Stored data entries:
---*---
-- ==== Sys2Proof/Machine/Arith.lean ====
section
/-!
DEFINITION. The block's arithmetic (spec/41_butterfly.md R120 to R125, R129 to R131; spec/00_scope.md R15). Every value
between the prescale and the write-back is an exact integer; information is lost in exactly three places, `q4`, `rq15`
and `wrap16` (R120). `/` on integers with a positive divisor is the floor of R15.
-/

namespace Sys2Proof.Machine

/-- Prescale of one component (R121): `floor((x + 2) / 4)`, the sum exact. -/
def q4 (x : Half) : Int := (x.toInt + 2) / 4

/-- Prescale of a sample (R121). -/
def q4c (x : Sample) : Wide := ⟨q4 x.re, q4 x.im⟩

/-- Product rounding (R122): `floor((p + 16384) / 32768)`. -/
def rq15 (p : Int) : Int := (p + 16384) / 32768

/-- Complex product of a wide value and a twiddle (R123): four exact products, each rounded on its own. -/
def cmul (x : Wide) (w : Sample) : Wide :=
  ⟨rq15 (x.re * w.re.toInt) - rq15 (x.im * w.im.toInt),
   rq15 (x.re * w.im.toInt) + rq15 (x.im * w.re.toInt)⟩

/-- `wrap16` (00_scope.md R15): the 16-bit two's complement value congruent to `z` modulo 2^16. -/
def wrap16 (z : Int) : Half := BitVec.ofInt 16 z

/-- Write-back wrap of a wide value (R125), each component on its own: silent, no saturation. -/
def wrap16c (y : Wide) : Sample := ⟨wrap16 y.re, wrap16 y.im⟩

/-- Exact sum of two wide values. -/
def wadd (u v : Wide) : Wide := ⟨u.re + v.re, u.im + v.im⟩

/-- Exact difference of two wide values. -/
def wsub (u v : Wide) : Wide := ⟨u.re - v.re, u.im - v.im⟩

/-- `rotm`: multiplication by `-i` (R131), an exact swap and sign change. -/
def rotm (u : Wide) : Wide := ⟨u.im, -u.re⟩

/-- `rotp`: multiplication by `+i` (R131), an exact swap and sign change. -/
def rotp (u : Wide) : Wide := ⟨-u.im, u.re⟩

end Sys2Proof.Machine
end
---*---
Write out only what runs from the line holding "def wrap16 (z" through the last line of the records, exactly as shown.

» **Solution**:
def wrap16 (z : Int) : Half := BitVec.ofInt 16 z

/-- Write-back wrap of a wide value (R125), each component on its own: silent, no saturation. -/
def wrap16c (y : Wide) : Sample := ⟨wrap16 y.re, wrap16 y.im⟩

/-- Exact sum of two wide values. -/
def wadd (u v : Wide) : Wide := ⟨u.re + v.re, u.im + v.im⟩

/-- Exact difference of two wide values. -/
def wsub (u v : Wide) : Wide := ⟨u.re - v.re, u.im - v.im⟩

/-- `rotm`: multiplication by `-i` (R131), an exact swap and sign change. -/
def rotm (u : Wide) : Wide := ⟨u.im, -u.re⟩

/-- `rotp`: multiplication by `+i` (R131), an exact swap and sign change. -/
def rotp (u : Wide) : Wide := ⟨-u.im, u.re⟩

end Sys2Proof.Machine
end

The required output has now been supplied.